VIENNA, Va.--(BUSINESS WIRE)--CEL-SCI Corporation (NYSE American: CVM) today reported financial results for the quarter ended December 31, 2020, as well as key clinical and corporate developments.
Clinical and Corporate Developments include:
- In December 2020, CEL-SCI updated the status of its pivotal Phase 3 head and neck cancer study of Multikine* (Leukocyte Interleukin, Injection). Data lock has been completed, and the study entered its final stage of statistical analysis. CEL-SCI remains blinded to the study data and is not involved in this process which is conducted by independent contractors. The statistical analysis plan follows the protocol stated objectives and is designed to meet FDA requirements to define the clinical benefits that Multikine might provide for patients newly diagnosed with advanced primary (not yet treated) squamous cell carcinoma of the head and neck. The analysis looks at multiple parameters to gain the most information on the possible benefits of using Multikine immunotherapy as a first line treatment before standard of care for these patients.
- CEL-SCI continued expanding and upgrading its dedicated cGMP facility in which it manufactures Multikine. The construction, which began in 2020, is expected to be completed in the coming months and will double the facility’s capacity to accommodate two shifts for increased production of Multikine.
- In December 2020, CEL-SCI announced that its LEAPS COV-19 peptides, delivered as a therapeutic treatment following SARS-CoV-2 virus challenge, achieved a 40% survival rate in human ACE2 transgenic mouse model as compared to 0% survival in the two control groups. These studies were conducted at the University of Georgia Center for Vaccines and Immunology. As COVID-19 mutations increase, LEAPS COV-19’s mechanism of action which targets the non-mutating part of the SARS-CoV-2 virus is becoming more important.
- In December 2020, CEL-SCI sold 1,000,000 shares of common stock at a public offering price of $14.65 per share and received aggregate proceeds of approximately $13.6 million. On December 31, 2020, CEL-SCI’s cash position was approximately $21.9 million. After December 31, 2020, CEL-SCI has received approximately $3.9 million through the exercise of warrants and stock options.
“As the data analysis for our Phase 3 trial is being conducted, we are focused on expanding manufacturing of Multikine so that we will be ready to produce significant commercial quantities for this unmet medical need. We believe that Multikine may add substantial clinical benefit and help these patients.” stated CEL-SCI CEO, Geert Kersten.
CEL-SCI reported a net loss of approximately $7.9 million for the quarter ended December 31, 2020 versus net loss of approximately $5.5 million for the quarter ended December 31, 2019.
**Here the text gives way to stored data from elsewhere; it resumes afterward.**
-- ==== Sys2Proof/Machine/Convert.lean ====
section
/-!
DEFINITION. Conversion, pecks and narrow dot products (06_pipes.md R204 to R213).
-/

namespace Sys2Proof.Machine

/-! ## cvt -/

def tyScalConv (ty : Ty) : Bool :=
  [Ty.i8, .n8, .i16, .n16, .i32, .n32, .i64, .n64, .f16, .bf16, .f32, .f64, .e4m3, .e5m2].contains ty
def tyTwo (ty : Ty) : Bool := [Ty.f16x2, .bf16x2, .f32x2].contains ty
def tyFour (ty : Ty) : Bool := [Ty.e4m3x4, .e5m2x4, .i8x4, .n8x4].contains ty

/-- The pairs of R205. -/
def cvtPair (st dt : Ty) : Bool :=
  (tyScalConv st && tyScalConv dt && (st != dt || (tyFmt st).isSome)) || (tyTwo st && tyTwo dt)
    || (tyFour st && tyFour dt && (st != dt || (tyFmt st).isSome))

/-- One element converted (R206). -/
def cvtElem (st dt : Ty) (env : FEnv) (p : Nat) : Nat :=
  let ws := (tyElem st).1
  let wd := (tyElem dt).1
  let rmInt : Rm := match env.rm with | .sr _ => .rne | r => r
  match tyFmt st, tyFmt dt with
  | some fs, some fd => fencode fd env (fin fs env.ftz p)
  | some fs, none => ftoInt rmInt (tySigned dt) wd (fin fs env.ftz p)
  | none, some fd => fencode fd env (fofInt (intOf st ws p))
  | none, none => wrapInt wd (intOf st ws p)

/-- The elements in ascending order, each under SR taking one generator step (R167). -/
def cvtElems (st dt : Ty) (env : FEnv) (sr : Bool) : Nat → Nat → W32 → Nat × W32
  | 0, _, x => (0, x)
  | n + 1, a, x =>
    let x1 := if sr then srStep x else x
    let env1 := if sr then { env with rm := .sr x1.toNat } else env
    let e := cvtElem st dt env1 (a % 2 ^ (tyElem st).1)
    let r := cvtElems st dt env sr n (a / 2 ^ (tyElem st).1) x1
    (e + 2 ^ (tyElem dt).1 * r.1, r.2)

/-- Destinations to which SR applies (R206, R207). -/
def srDest (dt : Ty) : Bool := [Ty.bf16, .f16, .e4m3, .e5m2, .bf16x2, .f16x2, .e4m3x4, .e5m2x4].contains dt

def cvtShape (minor : Nat) (h : Head) : Shape :=
  let st := Ty.ofCode h.mods
  let wide := tyPair st || tyPair h.ty
  { major := 0x50, minor := minor, modsOk := cvtPair st h.ty && (minor == 0 || srDest h.ty),
    d := fDst h.ty, a := fSrc st, form := true, lat := if wide then (6, 2) else (5, 1), uniLat := if wide then 6 else 5 }

/-- A conversion, with SR where `sr` holds; in uniform form the lowest participating lane's generator steps (R206, R207). -/
def convert (minor : Nat) (h : Head) (sr : Bool) (c : Ctx) (s : State) : Effect :=
  let sh := cvtShape minor h
  let st := Ty.ofCode h.mods
  let v (l : Nat) (src : Nat) : Nat × W32 :=
    cvtElems st h.ty (fenv c.g.fmode) sr (tyElem h.ty).2 (c.readA sh src).toNat (c.g.lane l).sr
  if c.ps.isEmpty then .done s
  else if c.uni then
    let m := lowest c.ps
    c.onGroup s fun g => (c.writeScal sh (BitVec.ofNat 64 (v m 0).1) g).modLane m fun ln => { ln with sr := (v m 0).2 }
  else
    c.onGroup s fun g =>
      (c.writeVec sh (fun l => BitVec.ofNat 64 (v l l).1) g).modLanes c.ps fun l ln => { ln with sr := (v l l).2 }

/-- CVT (R206). -/
def execCvt (h : Head) (s : State) : Host.Outcome State Fault Refusal :=
  issue (fun _ => cvtShape 0 h) h (fun c s => convert 0 h (fmodeSr c.g.fmode && srDest h.ty) c s) s

/-- CVTSR (R207). -/
def execCvtsr (h : Head) (s : State) : Host.Outcome State Fault Refusal :=
  issue (fun _ => cvtShape 1 h) h (convert 1 h true) s

/-! ## Pecks -/

/-- Value c of a lane's source rows of qpack and qscale (R208): f32 in row A + c, or bf16x2 in row A + c/2. -/
def peckSrc (ftz b16 : Bool) (ln : Lane) (r k : Nat) : FVal :=
  if b16 then fin fmtBf16 ftz ((ln.row (r + k / 2)).toNat / 2 ^ (16 * (k % 2)) % 2 ^ 16)
  else fin fmtF32 ftz (ln.row (r + k)).toNat

/-- The rows of a peck source. -/
def fPeckSrc (b16 : Bool) : Fld := .op { row := true, ty := .b32, span := if b16 then 4 else 8 }

/-- Byte k of a row. -/
def rowByte (w : W32) (k : Nat) : Nat := w.toNat / 256 ^ k % 256

def qpackShape (h : Head) : Shape :=
  { major := 0x51, minor := 0, tyOk := h.ty == .q4, modsOk := decide (h.mods.toNat < 8), d := fRow .q4,
    a := fPeckSrc (h.mods.getLsbD 2), b := fRow .b32, lat := (8, 8) }

/-- Eight codes in ascending order, each under SR taking one generator step (R208). -/
def qpackCodes (rm : Rm) (sr : Bool) (scale : Nat) (src : Nat → FVal) : Nat → Nat → W32 → Nat × W32
  | 0, _, x => (0, x)
  | n + 1, k, x =>
    let x1 := if sr then srStep x else x
    let e := quantCode (if sr then .sr x1.toNat else rm) scale (src k)
    let r := qpackCodes rm sr scale src n (k + 1) x1
    (e + 16 * r.1, r.2)

/-- QPACK (R208). -/
def execQpack (h : Head) (s : State) : Host.Outcome State Fault Refusal :=
  issue (fun _ => qpackShape h) h
    (fun c s =>
      let sh := qpackShape h
      let env := fenv c.g.fmode
      let v (l : Nat) : Nat × W32 :=
        let ln := c.g.lane l
        qpackCodes env.rm (fmodeSr c.g.fmode) (rowByte ((c.readB sh l).setWidth 32) (h.mods.toNat % 4))
          (fun k => peckSrc env.ftz (h.mods.getLsbD 2) ln (rowOf c.g h.a l) k) 8 0 ln.sr
      c.onGroup s fun g =>
        (c.writeVec sh (fun l => BitVec.ofNat 64 (v l).1) g).modLanes c.ps fun l ln => { ln with sr := (v l).2 }) s

def qunpackShape (h : Head) : Shape :=
  { major := 0x51, minor := 1, tyOk := h.ty == .f32 || h.ty == .f16x2 || h.ty == .bf16x2,
    modsOk := decide (h.mods.toNat < 4), d := .op { row := true, ty := .b32, span := if h.ty == .f32 then 8 else 4 },
    a := fRow .b32, b := fRow .b32, lat := (8, 8) }

/-- A decoded code in a format (R158, R160): canonical in a NaN block. -/
def peckTo (f : Fmt) (env : FEnv) (scale code : Nat) : Nat :=
  match peckValue scale code with
  | .nan _ _ => fcanonNan f
  | v => fencode f env v

/-- Consecutive rows of a lane written. -/
def Lane.setRows (ln : Lane) (r : Nat) : List W32 → Lane
  | [] => ln
  | v :: vs => ({ ln.setRow r v with poison := ln.poison.filter (· != r) } : Lane).setRows (r + 1) vs

/-- QUNPACK (R209). -/
def execQunpack (h : Head) (s : State) : Host.Outcome State Fault Refusal :=
  issue (fun _ => qunpackShape h) h
    (fun c s =>
      let sh := qunpackShape h
      let env := fenv c.g.fmode
      let f := fmtOf h.ty
      let rows (l : Nat) : List W32 :=
        let codes := (c.readA sh l).toNat
        let scale := rowByte ((c.readB sh l).setWidth 32) (h.mods.toNat % 4)
        let e (k : Nat) : Nat := peckTo f env scale (codes / 16 ^ k % 16)
        if h.ty == .f32 then (List.range 8).map fun k => BitVec.ofNat 32 (e k)
        else (List.range 4).map fun j => BitVec.ofNat 32 (e (2 * j) + 65536 * e (2 * j + 1))
      c.onGroup s fun g => g.modLanes c.ps fun l ln => ln.setRows (rowOf c.g h.d l) (rows l)) s

def qscaleShape (h : Head) : Shape :=
  { major := 0x51, minor := 2, tyOk := h.ty == .q4, d := fRow .q4, a := fPeckSrc (h.mods.getLsbD 4), lat := (8, 8) }

/-- The scale exponent of a block (R210) from its 32 values. -/
def blockExp (pt : Nat) (vs : List FVal) : Nat :=
  if vs.any fisNan then 63
  else if vs.any fisInf then 62
  else
    let abs : FVal → FVal := fun v => match v with | .fin _ m e => .fin false m e | v => v
    peckScale pt (vs.foldl (fun m v => if fcompare (abs v) m > 0 then abs v else m) (.fin false 0 0))

/-- Lanes that read row r in a source lane where it is poisoned (R139, R474); TVAL in the form of R121, operand 1. -/
def crossPoison (c : Ctx) (src : Nat → List (Nat × Nat)) : List (Nat × W64) :=
  if c.g.lanes.all fun ln => ln.poison.isEmpty then []
  else c.ps.filterMap fun l =>
    (src l).findSome? fun e => if (c.g.lane e.1).poison.contains e.2 then some (l, indexTval 1 0 e.2) else none

/-- Poison first (R474), else the effect. -/
def orPoison (ls : List (Nat × W64)) (e : Effect) : Effect :=
  match ls with
  | [] => e
  | _ => .poison ls

/-- The lanes and rows of a block's 32 values (R210). -/
def blockRows (r : Nat) (b16 : Bool) (l : Nat) : List (Nat × Nat) :=
  (List.range 4).flatMap fun i => (List.range (if b16 then 4 else 8)).map fun k => (l / 4 * 4 + i, r + k)

/-- QSCALE (R210): the values of all four lanes of a block count, whether they participate or not; so does their poison (R474). -/
def execQscale (h : Head) (s : State) : Host.Outcome State Fault Refusal :=
  issue (fun _ => qscaleShape h) h
    (fun c s =>
      let env := fenv c.g.fmode
      let k := h.mods.toNat % 4
      let pt := h.mods.toNat / 4 % 4
      let r := rowOf c.g h.a 0
      let byte (l : Nat) : Nat :=
        64 * pt + blockExp pt ((List.range 32).map fun i =>
          peckSrc env.ftz (h.mods.getLsbD 4) (c.g.lane (l / 4 * 4 + i / 8)) r (i % 8))
      orPoison (crossPoison c fun l => blockRows r (h.mods.getLsbD 4) l)
        (c.onGroup s fun g => g.modLanes c.ps fun l ln =>
          let d := rowOf c.g h.d l
          ln.setRow d (setPart 8 k (ln.row d) (byte l)))) s

/-! ## Narrow dot products -/

def fTwoRows : Fld := .op { row := true, ty := .b32, span := 2 }
def qdotShape (h : Head) : Shape :=
  { major := 0x52, minor := 0, tyOk := h.ty == .f32, modsOk := decide (h.mods.toNat < 16), d := fRow .f32, a := fTwoRows,
    b := fTwoRows, dUse := .both, lat := (6, 1) }

/-- An exact sum of products and C rounded once to f32 (R211 to R213). R156 orders NaN operands A, B, C and not the elements of one: the model takes
all elements of A in ascending order, then those of B, then C. DESIGN CHOICE (log 69). -/
def dotRound (env : FEnv) (as bs : List FVal) (cv : FVal) : Nat :=
  fresult fmtF32 env (as ++ bs ++ [cv]) (fsumExact env.rm ((as.zip bs).map (fun p => fmulExact p.1 p.2) ++ [cv]))

/-- QDOT (R211). -/
def execQdot (h : Head) (s : State) : Host.Outcome State Fault Refusal :=
  issue (fun _ => qdotShape h) h
    (fun c s =>
      let sh := qdotShape h
      let env := fenv c.g.fmode
      let dec (l r k : Nat) : List FVal :=
        let ln := c.g.lane l
        (List.range 8).map fun i => peckValue (rowByte (ln.row (r + 1)) k) ((ln.row r).toNat / 16 ^ i % 16)
      c.onGroup s (c.writeVec sh fun l =>
        BitVec.ofNat 64 (dotRound env (dec l (rowOf c.g h.a l) (h.mods.toNat % 4)) (dec l (rowOf c.g h.b l) (h.mods.toNat / 4))
          (fin fmtF32 env.ftz (c.readD sh l).toNat)))) s

/-- The type as which dot8 reads B with x set (R212). -/
def dotOther : Ty → Ty
  | .i8x4 => .n8x4 | .n8x4 => .i8x4 | .e4m3x4 => .e5m2x4 | .e5m2x4 => .e4m3x4 | ty => ty

def dot8Shape (h : Head) : Shape :=
  { major := 0x52, minor := 1, tyOk := tyFour h.ty, modsOk := decide (h.mods.toNat < 2), d := fRow .b32, a := fRow h.ty,
    b := fSrc h.ty, dUse := .both, lat := (6, 1) }

/-- dot8 of R212 on one lane's containers. -/
def dot8Value (env : FEnv) (ta tb : Ty) (a b cv : Nat) : Nat :=
  match tyFmt ta, tyFmt tb with
  | some fa, some fb =>
    dotRound env ((List.range 4).map fun k => fdecode fa (a / 256 ^ k % 256))
      ((List.range 4).map fun k => fdecode fb (b / 256 ^ k % 256)) (fin fmtF32 env.ftz cv)
  | _, _ =>
    wrapInt 32 (((List.range 4).map fun k => intOf ta 8 (a / 256 ^ k % 256) * intOf tb 8 (b / 256 ^ k % 256)).sum + (cv : Int))

/-- DOT8 (R212). -/
def execDot8 (h : Head) (s : State) : Host.Outcome State Fault Refusal :=
  issue (fun _ => dot8Shape h) h
    (fun c s => compute (fun _ => dot8Shape h)
      (dot8Value (fenv c.g.fmode) h.ty (if h.mods.getLsbD 0 then dotOther h.ty else h.ty)) c s) s

def dot16Shape (h : Head) : Shape :=
  { major := 0x52, minor := 2, tyOk := h.ty == .f16x2 || h.ty == .bf16x2, modsOk := h.mods == 0, d := fRow .f32, a := fRow h.ty,
    b := fSrc h.ty, dUse := .both, lat := (6, 1) }

/-- DOT16 (R213). -/
def execDot16 (h : Head) (s : State) : Host.Outcome State Fault Refusal :=
  issue (fun _ => dot16Shape h) h
    (fun c s => compute (fun _ => dot16Shape h)
      (fun a b d =>
        let env := fenv c.g.fmode
        let e (x k : Nat) : FVal := fin (fmtOf h.ty) env.ftz (x / 65536 ^ k % 65536)
        dotRound env [e a 0, e a 1] [e b 0, e b 1] (fin fmtF32 env.ftz d)) c s) s

end Sys2Proof.Machine
end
During the three months ended December 31, 2020, CEL-SCI incurred approximately $3.6 million in costs to upgrade its manufacturing facility to prepare for the potential commercial production of Multikine. Total estimated costs of this upgrade are approximately $10.5 million, of which approximately $6.7 million has been incurred through December 31, 2020.
About CEL-SCI Corporation
CEL-SCI believes that boosting a patient’s immune system while it is still intact should provide the greatest possible impact on survival. Therefore, in the Phase 3 study CEL-SCI treated patients who are newly diagnosed with advanced primary squamous cell carcinoma of the head and neck, are treated with the investigational product Multikine first, BEFORE they received surgery, radiation and/or chemotherapy (the current standard of care for these patients). This approach is unique. Most other cancer immunotherapies are administered only after conventional therapies have been tried and/or failed. Multikine (Leukocyte Interleukin, Injection), has received Orphan Drug designation from the FDA for the neoadjuvant therapy in patients with squamous cell carcinoma (cancer) of the head and neck.
CEL-SCI believes that this Phase 3 study is the largest Phase 3 study in the world for the treatment of head and neck cancer. Per the study’s protocol, newly diagnosed patients with advanced primary squamous cell carcinoma of the head and neck were treated with the Multikine treatment regimen right after diagnosis and prior to receiving the Standard of Care (SOC), which involves surgery, radiation or concurrent radiochemotherapy. Multikine is designed to help the immune system “see” the tumor at a time when the immune system is still relatively intact and thereby thought to better be able to mount an attack on the tumor. The aim of treatment with Multikine is to boost the body’s immune system prior to SOC to attack the cancer. The Phase 3 study is fully enrolled with 928 patients and the last patient was treated in September 2016. To prove an overall survival benefit, the study requires CEL-SCI to wait until 298 (death) events have occurred among the two main comparator groups. This study milestone occurred in late April 2020. The study is currently in the statistical analysis phase.
The Company’s LEAPS technology is being developed for rheumatoid arthritis and as a potential treatment for COVID-19 infection. The Company has operations in Vienna, Virginia, and near/in Baltimore, Maryland.